Snakes and Pills

168 - weep key

Geoff was out of breadsticks. Again. He couldn't believe it, as he just went shopping for groceries three days ago. He ran through the experience in his mind. Crowded. The grocery store was very crowded. Meat. Cereal. A bag of grapes.

No breadsticks. His entire memory of the experience was not altogether clear, but he was fairly certain that he had never grasped a bag of fresh breadsticks in his hands at the store. The lack of breadsticks in the kitchen confirmed his recollection.

Geoff wandered from the kitchen over toward the living room. He poked his head through the entrance to the room, catching a peep of his roommate Taylor. He was lazily reclining on the sofa, mindlessly watching some daytime drivel.

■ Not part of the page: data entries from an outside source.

-- ==== Sys2Proof/Machine/Idle.lean ====
section
/-!
DEFINITION. The passing of time: RAW advances (R282), TIME_NS wraps are counted and raise their interrupt (R284, R285,
R502), and an event interrupt that is owed is raised when its 100 µs have passed (R461).
-/
namespace Sys2Proof.Machine
open Sys2Proof

/-- Count the wraps that an advance of RAW crosses, and raise the wrap interrupt for them (R284, R285). -/
def countWraps (r0 r1 : Nat) (s : State) : State :=
  let n := s.clk.wrapsBetween r0 r1
  if n = 0 then s else raiseInt 10 { s with clk := { s.clk with wraps := (s.clk.wraps + n) % 2 ^ 32 } }

/-- Raise an event interrupt that is owed, once 100 µs have passed since the latest (R461). -/
def owedEventInt (s : State) : State := if s.mbx.evIntDue then eventInt s else s

/-- RAW advances to a later value. -/
def advanceTo (raw : Nat) (s : State) : State :=
  if s.clk.raw < raw then
    owedEventInt (countWraps s.clk.raw raw { s with clk := { s.clk with raw := raw % 2 ^ 64 } })
  else s

/-- RAW advances to the first tick at which C has reached a count (R288). -/
def advanceToCount (count : Int) (s : State) : State := advanceTo (s.clk.rawOf count) s

/-- One tick of RAW on an empty queue (log entry 1). -/
def idleTick (s : State) : State := advanceTo (s.clk.raw + 1) s

end Sys2Proof.Machine
end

Geoff felt partially responsible for his roommate's activity, or lack thereof. Before he had moved in, Taylor lived alone without a television in the house. Geoff had brought the flatscreen and cable package with him. He thought he needed it, but Taylor was the one that ended up dependent on it.

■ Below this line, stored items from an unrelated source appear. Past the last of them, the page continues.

/-- The place of the transfer that comes next. -/
def portNext (s : State) (f : Nat) : Nat :=
  (portQueue s f ++ (portHeld s f).map (·.2)).foldl (fun n x => max n (x.order + 1)) 0

/-- An entry of the frond's bulk queue is free: the core that has waited longest for one enters its transfer and goes on
(R173). -/
def releaseHeld (f : Nat) (s : State) : State :=
  let first := (portHeld s f).foldl (fun (b : Option (Nat × BulkXfer)) e => match b with
    | some o => if e.2.order < o.2.order then some e else b
    | none => some e) none
  match if portBusy s f < 4 then first else none with
  | none => s
  | some (c, x) =>
    let k := coreOf s f c
    match k.run with
    | .heldQueue p => match Tbl.find s.frond.tasks p with
      | some t => goOn f c t { k with run := .task p, queue := k.queue ++ [x], sync := none } s
      | none => s
    | _ => s

/-- Entries of a frond's bulk queue are free: the cores that hold for one go on, as far as they go. -/
def freeEntries (f : Nat) (s : State) : State := releaseHeld f (releaseHeld f (releaseHeld f s))

/-- Stop a task's run: its transfers leave the port with it (R44, R168). -/
def dropRun (key : Nat) (s : State) : State := freeEntries (frondOf s key) (stopCores key s)

/-! ### Entry (R159, R160) -/

/-- The words of the context block (R160). -/
def contextWords (s : State) (t : ExpertTask) : List Nat :=
  [t.runIndex % 2 ^ 24, t.runIndex / 2 ^ 24 % 2 ^ 24, s.sys.b, s.sys.rate, t.inBase, t.outBase, t.bank,
   if t.copy then t.ppB else t.ppA, if t.copy then t.ppA else t.ppB, t.xBase, t.yBase, t.rings.length] ++
  t.rings.flatMap fun r => [if r.bulk then r.base / 4 else r.base, r.size, r.head]

/-- Write words of shared frond memory from an address on. -/
def writeShared (f a : Nat) (ws : List W24) (fr : Fronds) : Fronds :=
  ((List.range ws.length).zip ws).foldl (fun (fr : Fronds) e => fr.write f 0 false (a + e.1) e.2) fr

/-- The other tasks of a frond whose run is under way or waits for its second run, and those of them that hold a core. -/
def busyTasks (s : State) (p f : Nat) : List (ExpertTask × Bool) :=
  (s.frond.tasks.filter fun e => e.1 != p && decide (frondOf s e.1 = f)).filterMap fun e =>
    if s.frond.core.any fun c => decide (c.1 / 4 = f) && decide (c.2.run.page = some e.1) then some (e.2, true)
    else match Tbl.find s.frond.mark e.1 with | some (.flagged _) => some (e.2, false) | _ => none

/-- Where a run's n words stand: at `now` where no run of `used` is met, else at the lowest free run of the area, keeping
clear at least of the runs in `must`. -/
def runPlace (used must : List (Nat × Nat)) (lo top n now : Nat) : Nat :=
  let free := fun (rs : List (Nat × Nat)) => rs.all fun r => !(decide (r.1 < now + n) && decide (now < r.1 + r.2))
  if lo ≤ now ∧ free used then now
  else match lowestRun used lo top n with
    | some a => a
    | none => (lowestRun must lo top n).getD lo

/-- The context block and the staging words of a run that begins: they stand clear of every other run under way in the
frond (R155, R160, R161; log entry 19). -/
def placeRun (s : State) (p f : Nat) (t : ExpertTask) : ExpertTask :=
  let others := busyTasks s p f
  let on := (others.filter (·.2)).map (·.1)
  let all := others.map (·.1)
  let ctx := fun (o : ExpertTask) => (o.ctx, ctxWords o)
  let st := fun (o : ExpertTask) => (o.inBase, (o.ins.length + o.outs.length) * 32)
  let base := runPlace (all.map st) (on.map st) 0x104000 0x10C000 ((t.ins.length + t.outs.length) * 32) t.inBase
  { t with
    ctx := runPlace (all.map ctx) (on.map ctx) 0x100000 0x104000 (ctxWords t) t.ctx
    inBase := base, outBase := base + t.ins.length * 32 }

/-- A run begins on a core: inputs staged, output staging clear, context block, parameters of the bank in force, entry
registers; no event waits (R159 to R161, R168). -/
def enterRun (p f c : Nat) (second : Bool) (s : State) : State :=
  match Tbl.find s.frond.tasks p with
  | none => s
  | some t =>
    let t := placeRun s p f t
    let s := moveSinks t.ins { s with frond := { s.frond with tasks := Tbl.put s.frond.tasks p t } }
    let b := s.sys.b
    let stage := t.ins.flatMap fun i => (List.range b).map fun k => BitVec.ofInt 24 ((sinkSamples s i).getD k 0)
    let clear : List W24 := List.replicate (t.outs.length * b) 0
    let r := effRec s p
    let params := (List.range t.params).map fun i => BitVec.ofInt 24 ((Tbl.find r (rawBase + i)).getD 0)
    let fr := writeShared f t.ctx ((contextWords s t).map (BitVec.ofNat 24)) s.frond
    let fr := writeShared f t.bank params (writeShared f t.outBase clear (writeShared f t.inBase stage fr))
    let main : Bank := { p := (BitVec.ofNat 24 t.ctx) :: List.replicate 7 0, pc := t.codeLo + t.entry }
    let k : Core := { run := .task p, main := main, second := second, spos := framePos s }
    putCore f c k { s with frond := fr }

/-! ### A run that is stopped (R165, R166) -/

/-- Stop a run and handle its outputs as those of a failed second run (R165, R166). -/
def stopRun (f p kind : Nat) (s : State) : State := report f kind 3 (p % 65536) 0 (failTask p (dropRun p s))

/-- The run has gone past its declared counts (R165). -/
def pastLimit (s : State) (t : ExpertTask) (k : Core) : Bool :=
  decide (t.f + t.v * s.sys.b < k.instrs) || decide (t.fb + t.vb * s.sys.b < k.bulkWords)

/-- What an instruction on a core works with: a task that runs there within its counts. -/
def runningOn (s : State) (f c : Nat) : Option (Nat × ExpertTask × Core) :=
  let k := coreOf s f c
  match k.run with
  | .task p => match Tbl.find s.frond.tasks p with
    | some t => if pastLimit s t k then none else some (p, t, k)
    | none => none
  | _ => none

/-! ### A run that raises a retry flag (R36, R37, R153) -/

/-- The word of a frond's memories that a location of R38 names: its memory by the code m of R367, and its byte offset, at 8
bytes a program word and 4 a data word as in R437. -/
def wordOfLoc (loc : Nat) : Option (Nat × Nat) :=
  let m := loc / 2 ^ 24 % 16
  let w := loc % 2 ^ 24
  if loc / 2 ^ 28 ≠ 0 ∨ 12 < m then none else some (m, if m < 4 then 8 * w else 4 * w)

"Hey man," Geoff attempted to get his roommate's attention over the yakking of the TV judge. "I'm going to head out to the price club. You need anything?"

Taylor did not divert his attention from the courtroom proceedings. He wasn't trying to be rude to Geoff, he was just really engaged in this case. "Weren't you just there a few days ago?" he finally asked, multitasking.

"Yeah. Forgot to grab breadsticks," Geoff admitted.

"Ah," Taylor nodded in understanding. He knew a thing or two about forgetting, and he also knew how important breadsticks were to his roommate. He was just about to tell Geoff that he didn't need anything from the store.

"We'll be right back, after these words from our sponsors," the announcer on the TV suddenly said over the sound effect of a gavel banging. Taylor's mind changed.

"How are you getting there?" he asked Geoff.

"Walking, I guess," Geoff shrugged.

"Want a ride there instead?" his roommate offered.

"Sure, man. If it's no big deal to you, of course. I'd appreciate a lift, but it's not a problem if I have to walk there, either."

Taylor flicked the TV off before the commercials ended and the show tempted him back to lethargy. "Nah, it's no problem. You ready to go now?" he asked.

Taylor's minivan was dirty and beat up, but to Geoff it was rather nice. He never owned a car in his life, so anything with four wheels and an engine was luxurious. He pushed the empty fast food boxes aside as he hopped into the passenger seat.

The air conditioner didn't work, but with the windows down, the afternoon breeze was cool enough. Geoff watched as they whizzed past sidewalks he'd still be trudging upon if he were walking. It took him about forty minutes to walk to the price club, each way. He didn't mind, the walk gave him time to take the city in. And to think.

A car ride was a nice thing, though. Once in a while.

The roommates were making idle chatter about their jobs when they pulled up to yet another red light. A homeless man at the bus stop on the corner got their attention by shouting into Geoff's window. He asked if they could loan him a few bucks.

Geoff and Taylor looked at each other. Geoff made no movement, but Taylor was already reaching for his wallet. From it, he plucked a crisp twenty-dollar bill.

"Give it to him," Taylor told Geoff. Geoff was surprised by Taylor's generosity, and he felt guilty about his own total lack of charity. By now, the light had changed, and the cars behind them began honking.

Geoff attempted to quickly throw the bill at the man. The paper fluttered listlessly in the air.